Self-Training of Cyber-Threat Classification Model With Threat-Payload Centric Augmentation

Jae-Yeol Kim, Hyuk-Yoon Kwon

Published: 2024, Last Modified: 19 Feb 2025IEEE Trans. Ind. Informatics 2024EveryoneRevisionsBibTeXCC BY-SA 4.0

Abstract: Deep learning (DL)-based threat classification has been investigated for effective analysis of threat events to minimize the human's resources in security operation centers (SOC). However, human-labeling (HL) by SOC security analysts is still necessary for accurate classification and responses to the unknown threat events or new threat trends. This labeling process consumes significant time and effort, posing limitations in constructing an efficient SOC response system, especially for immediate responses to newly generated large-scale threats. To address this, we propose a new self-training method of threat classification model, PLC-TPA. We present a self-training pipeline based on pseudo-labeling with confidence (PLC) for automatic labeling of newly captured threats. To resolve the class imbalance during self-training, we present a novel threat-payload centric augmentation (TPA) method considering threat-payload characteristics.
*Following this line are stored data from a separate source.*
-- ==== Sys2Proof/Laws/Memory.lean ====
section
/-! SUPPORT. The laws of the indexed memories and of the context store: read after write, and that every operation keeps the canonical form. -/

namespace Sys2Proof.Machine

/-! ### Indexed memories -/

@[simp] theorem Memory.read_nil {w : Nat} (a : Nat) : Memory.read ([] : Memory w) a = 0 := rfl

theorem Memory.wf_nil {w : Nat} : Memory.wf ([] : Memory w) := by simp [Memory.wf]

theorem Memory.wf_tail {w : Nat} {c : Nat × BitVec w} {m : Memory w} (h : Memory.wf (c :: m)) : Memory.wf m := by
  obtain ⟨hp, hz⟩ := h
  exact ⟨(List.pairwise_cons.mp hp).2, fun d hd => hz d (List.mem_cons_of_mem _ hd)⟩

/-- Every index listed after the head is higher. -/
theorem Memory.wf_head {w : Nat} {c d : Nat × BitVec w} {m : Memory w} (h : Memory.wf (c :: m)) (hd : d ∈ m) : c.1 < d.1 :=
  (List.pairwise_cons.mp h.1).1 d hd

/-- An index no entry has reads as 0. -/
theorem Memory.read_unlisted {w : Nat} {m : Memory w} {a : Nat} (h : ∀ c ∈ m, c.1 ≠ a) : Memory.read m a = 0 := by
  induction m with
  | nil => rfl
  | cons c m ih =>
    have hc := h c List.mem_cons_self
    simp only [Memory.read, if_neg (Ne.symm hc)]
    exact ih fun d hd => h d (List.mem_cons_of_mem _ hd)

/-- What a write lists: the entry written (when it is not 0), or an entry that was there. -/
theorem Memory.mem_write {w : Nat} {m : Memory w} {a : Nat} {v : BitVec w} {c : Nat × BitVec w} (h : c ∈ Memory.write m a v) :
    (c = (a, v) ∧ v ≠ 0) ∨ c ∈ m := by
  induction m with
  | nil =>
    simp only [Memory.write] at h
    split at h <;> simp_all
  | cons d m ih =>
    simp only [Memory.write] at h
    split at h
    · split at h <;> simp_all
    · split at h
      · split at h
        · exact .inr (List.mem_cons_of_mem _ h)
        · rcases List.mem_cons.mp h with h | h
          · exact .inl ⟨h, by assumption⟩
          · exact .inr (List.mem_cons_of_mem _ h)
      · rcases List.mem_cons.mp h with h | h
        · exact .inr (h ▸ List.mem_cons_self)
        · exact (ih h).imp_right (List.mem_cons_of_mem _)

/-- A write keeps the canonical form. -/
theorem Memory.write_wf {w : Nat} {m : Memory w} (h : Memory.wf m) (a : Nat) (v : BitVec w) : Memory.wf (Memory.write m a v) := by
  induction m with
  | nil =>
    simp only [Memory.write]
    split
    · exact Memory.wf_nil
    · rename_i hv; simpa [Memory.wf] using hv
  | cons d m ih =>
    have ht := Memory.wf_tail h
    simp only [Memory.write]
    split
    · rename_i hlt
      split
      · exact h
      · rename_i hv
        refine ⟨List.pairwise_cons.mpr ⟨fun c hc => ?_, h.1⟩, fun c hc => ?_⟩
        · rcases List.mem_cons.mp hc with rfl | hc
          · exact hlt
          · exact hlt.trans (Memory.wf_head h hc)
        · rcases List.mem_cons.mp hc with rfl | hc
          · exact hv
          · exact h.2 c hc
    · rename_i hlt
      split
      · rename_i heq
        split
        · exact ht
        · rename_i hv
          refine ⟨List.pairwise_cons.mpr ⟨fun c hc => by have := Memory.wf_head h hc; simp only; omega, ht.1⟩, fun c hc => ?_⟩
          rcases List.mem_cons.mp hc with rfl | hc
          · exact hv
          · exact ht.2 c hc
      · rename_i hne
        refine ⟨List.pairwise_cons.mpr ⟨fun c hc => ?_, (ih ht).1⟩, fun c hc => ?_⟩
        · rcases Memory.mem_write hc with ⟨rfl, -⟩ | hc
          · simp only; omega
          · exact Memory.wf_head h hc
        · rcases List.mem_cons.mp hc with rfl | hc
          · exact h.2 _ List.mem_cons_self
          · exact (ih ht).2 c hc

/-- Read after write: the index written gives the value, every other index what it gave. -/
theorem Memory.read_write {w : Nat} {m : Memory w} (h : Memory.wf m) (a b : Nat) (v : BitVec w) :
    Memory.read (Memory.write m a v) b = if b = a then v else Memory.read m b := by
  induction m with
  | nil =>
    simp only [Memory.write]
    split <;> by_cases hb : b = a <;> simp_all [Memory.read]
  | cons d m ih =>
    have unlisted : a ≤ d.1 → Memory.read m a = 0 := fun hle =>
      Memory.read_unlisted fun c hc => by have := Memory.wf_head h hc; omega
    have iht := ih (Memory.wf_tail h)
    obtain ⟨x, u⟩ := d
    simp only [Memory.write]
    split
    · rename_i hlt
      have hz := unlisted (Nat.le_of_lt hlt)
      split
      · rename_i hv
        by_cases hb : b = a
        · subst hb; simp [Memory.read, hv, hz, Nat.ne_of_lt hlt]
        · simp [hb]
      · by_cases hb : b = a <;> simp [Memory.read, hb]
    · split
      · rename_i heq
        subst heq
        have hz := unlisted (Nat.le_refl _)
        split
        · rename_i hv
          by_cases hb : b = a
          · subst hb; simp [hz, hv]
          · simp [Memory.read, hb]
        · by_cases hb : b = a <;> simp [Memory.read, hb]
      · rename_i hne
        simp only [Memory.read, iht]
        by_cases hb : b = a
        · subst hb; simp [hne]
        · simp [hb]

/-- What `findAbove` finds: an index below the limit at which the running sum passes the count. -/
theorem Memory.findAbove_some {w : Nat} {m : Memory w} {n count acc a : Nat} (hm : Memory.wf m) (hacc : acc ≤ count)
    (h : Memory.findAbove n count acc m = some a) :
    a < n ∧ acc + Memory.sumBelow a m ≤ count ∧ count < acc + Memory.sumBelow a m + (Memory.read m a).toNat := by
  induction m generalizing acc with
  | nil => simp [Memory.findAbove] at h
  | cons d m ih =>
    obtain ⟨b, u⟩ := d
    have below : ∀ (l : Memory w), (∀ c ∈ l, b < c.1) → Memory.sumBelow b l = 0 := by
      intro l
      induction l with
      | nil => intro _; rfl
      | cons e l ihl =>
        intro hl
        have he := hl e List.mem_cons_self
        simp [Memory.sumBelow, ihl fun c hc => hl c (List.mem_cons_of_mem _ hc), Nat.not_lt.mpr (Nat.le_of_lt he)]
    have hb := below m fun c hc => Memory.wf_head hm hc
    simp only [Memory.findAbove] at h
    split at h
    · simp at h
    · split at h
      · rename_i hn hlt
        simp only [Option.some.injEq] at h
        subst h
        simp [Memory.sumBelow, Memory.read, hb]
        omega
      · rename_i hn hge
        have := ih (Memory.wf_tail hm) (by omega) h
        have hba : b < a := by
          by_contra hab
          have hz : Memory.sumBelow a m = 0 ∧ Memory.read m a = 0 := by
            have hall : ∀ c ∈ m, a < c.1 := fun c hc => by have := Memory.wf_head hm hc; omega
            refine ⟨?_, Memory.read_unlisted fun c hc => by have := hall c hc; omega⟩
            clear this h ih hm hb below
            induction m with
            | nil => rfl
            | cons e l ihl =>
              have he := hall e List.mem_cons_self
              simp [Memory.sumBelow, ihl fun c hc => hall c (List.mem_cons_of_mem _ hc), Nat.not_lt.mpr (Nat.le_of_lt he)]
          rw [hz.1, hz.2] at this
          simp at this
          omega
        simp only [Memory.sumBelow, Memory.read, if_pos hba, if_neg (Nat.ne_of_gt hba)]
        omega

/-! ### The context store -/

theorem CtxStore.wf_nil : CtxStore.wf [] := List.Pairwise.nil

/-- What putting an entry lists: that entry, or one that was there. -/
theorem CtxStore.mem_put {c : CtxStore} {key : CtxKey} {e : CtxEntry} {x : CtxKey × CtxEntry} (h : x ∈ c.put key e) :
    x = (key, e) ∨ x ∈ c := by
  induction c with
  | nil => simpa [CtxStore.put] using h
  | cons d c ih =>
    obtain ⟨k, u⟩ := d
    simp only [CtxStore.put] at h
    split at h
    · simpa using h
    · split at h
      · rcases List.mem_cons.mp h with h | h
        · exact .inl h
        · exact .inr (List.mem_cons_of_mem _ h)
      · rcases List.mem_cons.mp h with h | h
        · exact .inr (h ▸ List.mem_cons_self)
        · exact (ih h).imp_right (List.mem_cons_of_mem _)

/-- Putting an entry keeps the keys strictly rising. -/
theorem CtxStore.put_wf {c : CtxStore} (h : c.wf) (key : CtxKey) (e : CtxEntry) : (c.put key e).wf := by
  induction c with
  | nil => simp [CtxStore.put, CtxStore.wf]
  | cons d c ih =>
    obtain ⟨k, u⟩ := d
    obtain ⟨hk, hc⟩ := List.pairwise_cons.mp h
    simp only [CtxStore.put]
    split
    · rename_i hlt
      refine List.pairwise_cons.mpr ⟨fun x hx => ?_, h⟩
      rcases List.mem_cons.mp hx with rfl | hx
      · exact hlt
      · exact hlt.trans (hk x hx)
    · split
      · rename_i heq
        exact List.pairwise_cons.mpr ⟨fun x hx => heq ▸ hk x hx, hc⟩
      · rename_i hlt hne
        refine List.pairwise_cons.mpr ⟨fun x hx => ?_, ih hc⟩
        rcases CtxStore.mem_put hx with rfl | hx
        · have : key.toNat ≠ k.toNat := fun he => hne (BitVec.eq_of_toNat_eq he)
          simp only; omega
        · exact hk x hx

/-- A lookup after putting an entry: the key put gives the entry, every other key what it gave. -/
theorem CtxStore.find_put {c : CtxStore} (h : c.wf) (key k' : CtxKey) (e : CtxEntry) :
    (c.put key e).find k' = if k' = key then some e else c.find k' := by
  induction c with
  | nil => simp [CtxStore.put, CtxStore.find]
  | cons d c ih =>
    obtain ⟨k, u⟩ := d
    have hc := (List.pairwise_cons.mp h).2
    simp only [CtxStore.put]
    split
    · simp only [CtxStore.find]
    · split
      · rename_i heq
        subst heq
        by_cases hk : k' = key <;> simp [CtxStore.find, hk]
      · rename_i hne
        simp only [CtxStore.find, ih hc]
        by_cases hk : k' = key
        · subst hk; simp [hne]
        · simp [hk]

/-- Putting an entry lists at most one more. -/
theorem CtxStore.length_put_le (c : CtxStore) (key : CtxKey) (e : CtxEntry) : (c.put key e).length ≤ c.length + 1 := by
  induction c with
  | nil => simp [CtxStore.put]
  | cons d c ih =>
    obtain ⟨k, u⟩ := d
    simp only [CtxStore.put]
    split
    · simp
    · split
      · simp
      · simpa using ih

/-- Putting an entry at a key that is present lists no more. -/
theorem CtxStore.length_put_present {c : CtxStore} (h : c.wf) {key : CtxKey} {e u : CtxEntry} (hk : c.find key = some u) :
    (c.put key e).length = c.length := by
  induction c with
  | nil => simp [CtxStore.find] at hk
  | cons d c ih =>
    obtain ⟨k, v⟩ := d
    obtain ⟨hlow, hc⟩ := List.pairwise_cons.mp h
    have absent : ∀ (l : CtxStore), (∀ x ∈ l, key.toNat < x.1.toNat) → l.find key = none := by
      intro l
      induction l with
      | nil => intro _; rfl
      | cons x l ihl =>
        intro hl
        have hx := hl x List.mem_cons_self
        have : key ≠ x.1 := fun he => by rw [he] at hx; omega
        simp [CtxStore.find, this, ihl fun y hy => hl y (List.mem_cons_of_mem _ hy)]
    simp only [CtxStore.put]
    split
    · rename_i hlt
      have : key ≠ k := fun he => by rw [he] at hlt; omega
      simp only [CtxStore.find, if_neg this] at hk
      rw [absent c fun x hx => by have := hlow x hx; simp only at this; omega] at hk
      simp at hk
    · split
      · simp
      · rename_i hne
        simp only [CtxStore.find, if_neg hne] at hk
        simpa using ih hc hk

end Sys2Proof.Machine
end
Through extensive experiments, we show that PLC-TPA achieves a high accuracy of threat classification about 0.973 to 0.988 of F1-score, which improves other self-training methods by 10.9% to 13.4%. Notably, PLC-TPA performs comparable even to HL with significantly faster response times. These findings suggest substantial improvements in DL-based SOC environments with the proposed PLC-TPA. PLC-TPA also outperforms the existing methods by 8.3% to 17.4% in comparative experiments.